### Data shown:
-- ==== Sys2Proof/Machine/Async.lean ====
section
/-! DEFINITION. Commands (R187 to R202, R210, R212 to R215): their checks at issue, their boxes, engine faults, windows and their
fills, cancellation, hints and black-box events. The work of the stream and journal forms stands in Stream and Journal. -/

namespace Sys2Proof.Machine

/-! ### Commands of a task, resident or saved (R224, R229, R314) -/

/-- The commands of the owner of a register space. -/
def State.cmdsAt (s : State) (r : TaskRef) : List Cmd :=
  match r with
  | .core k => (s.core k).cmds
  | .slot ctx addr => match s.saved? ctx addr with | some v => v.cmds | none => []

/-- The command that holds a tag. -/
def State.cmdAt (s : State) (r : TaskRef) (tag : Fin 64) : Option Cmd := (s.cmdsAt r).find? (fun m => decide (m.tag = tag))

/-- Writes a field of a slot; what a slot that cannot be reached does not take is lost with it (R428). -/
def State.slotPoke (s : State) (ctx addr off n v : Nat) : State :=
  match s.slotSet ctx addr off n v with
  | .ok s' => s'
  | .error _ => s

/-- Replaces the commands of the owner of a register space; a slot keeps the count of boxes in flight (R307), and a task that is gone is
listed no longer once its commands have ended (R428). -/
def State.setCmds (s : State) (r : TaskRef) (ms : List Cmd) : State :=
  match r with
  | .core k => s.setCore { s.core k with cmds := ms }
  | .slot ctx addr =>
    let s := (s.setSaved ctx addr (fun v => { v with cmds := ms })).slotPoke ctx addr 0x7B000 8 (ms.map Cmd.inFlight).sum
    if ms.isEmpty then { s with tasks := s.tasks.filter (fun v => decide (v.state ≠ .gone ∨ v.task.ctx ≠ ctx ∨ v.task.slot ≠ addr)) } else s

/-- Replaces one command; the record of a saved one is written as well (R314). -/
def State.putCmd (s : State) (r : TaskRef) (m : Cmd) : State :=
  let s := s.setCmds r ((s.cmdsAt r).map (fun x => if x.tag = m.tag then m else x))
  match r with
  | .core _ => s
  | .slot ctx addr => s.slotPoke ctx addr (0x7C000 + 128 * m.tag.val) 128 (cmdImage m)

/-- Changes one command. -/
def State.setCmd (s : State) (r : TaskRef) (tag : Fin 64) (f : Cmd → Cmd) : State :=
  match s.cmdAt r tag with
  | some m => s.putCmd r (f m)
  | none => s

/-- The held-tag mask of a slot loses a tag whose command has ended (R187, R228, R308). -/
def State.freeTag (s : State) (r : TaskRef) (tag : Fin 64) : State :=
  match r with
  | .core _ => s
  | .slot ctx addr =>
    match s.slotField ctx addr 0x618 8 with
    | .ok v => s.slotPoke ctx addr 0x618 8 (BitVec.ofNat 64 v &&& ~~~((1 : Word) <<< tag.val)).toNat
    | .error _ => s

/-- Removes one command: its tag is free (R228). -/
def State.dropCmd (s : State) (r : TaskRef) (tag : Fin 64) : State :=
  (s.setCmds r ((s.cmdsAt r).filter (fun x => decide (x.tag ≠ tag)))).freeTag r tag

### Work to be completed:
In full and word for word, restate the data.

### Answer space:
-- ==== Sys2Proof/Machine/Async.lean ====
section
/-! DEFINITION. Commands (R187 to R202, R210, R212 to R215): their checks at issue, their boxes, engine faults, windows and their
fills, cancellation, hints and black-box events. The work of the stream and journal forms stands in Stream and Journal. -/

namespace Sys2Proof.Machine

/-! ### Commands of a task, resident or saved (R224, R229, R314) -/

/-- The commands of the owner of a register space. -/
def State.cmdsAt (s : State) (r : TaskRef) : List Cmd :=
  match r with
  | .core k => (s.core k).cmds
  | .slot ctx addr => match s.saved? ctx addr with | some v => v.cmds | none => []

/-- The command that holds a tag. -/
def State.cmdAt (s : State) (r : TaskRef) (tag : Fin 64) : Option Cmd := (s.cmdsAt r).find? (fun m => decide (m.tag = tag))

/-- Writes a field of a slot; what a slot that cannot be reached does not take is lost with it (R428). -/
def State.slotPoke (s : State) (ctx addr off n v : Nat) : State :=
  match s.slotSet ctx addr off n v with
  | .ok s' => s'
  | .error _ => s

/-- Replaces the commands of the owner of a register space; a slot keeps the count of boxes in flight (R307), and a task that is gone is
listed no longer once its commands have ended (R428). -/
def State.setCmds (s : State) (r : TaskRef) (ms : List Cmd) : State :=
  match r with
  | .core k => s.setCore { s.core k with cmds := ms }
  | .slot ctx addr =>
    let s := (s.setSaved ctx addr (fun v => { v with cmds := ms })).slotPoke ctx addr 0x7B000 8 (ms.map Cmd.inFlight).sum
    if ms.isEmpty then { s with tasks := s.tasks.filter (fun v => decide (v.state ≠ .gone ∨ v.task.ctx ≠ ctx ∨ v.task.slot ≠ addr)) } else s

/-- Replaces one command; the record of a saved one is written as well (R314). -/
def State.putCmd (s : State) (r : TaskRef) (m : Cmd) : State :=
  let s := s.setCmds r ((s.cmdsAt r).map (fun x => if x.tag = m.tag then m else x))
  match r with
  | .core _ => s
  | .slot ctx addr => s.slotPoke ctx addr (0x7C000 + 128 * m.tag.val) 128 (cmdImage m)

/-- Changes one command. -/
def State.setCmd (s : State) (r : TaskRef) (tag : Fin 64) (f : Cmd → Cmd) : State :=
  match s.cmdAt r tag with
  | some m => s.putCmd r (f m)
  | none => s

/-- The held-tag mask of a slot loses a tag whose command has ended (R187, R228, R308). -/
def State.freeTag (s : State) (r : TaskRef) (tag : Fin 64) : State :=
  match r with
  | .core _ => s
  | .slot ctx addr =>
    match s.slotField ctx addr 0x618 8 with
    | .ok v => s.slotPoke ctx addr 0x618 8 (BitVec.ofNat 64 v &&& ~~~((1 : Word) <<< tag.val)).toNat
    | .error _ => s

/-- Removes one command: its tag is free (R228). -/
def State.dropCmd (s : State) (r : TaskRef) (tag : Fin 64) : State :=
  (s.setCmds r ((s.cmdsAt r).filter (fun x => decide (x.tag ≠ tag)))).freeTag r tag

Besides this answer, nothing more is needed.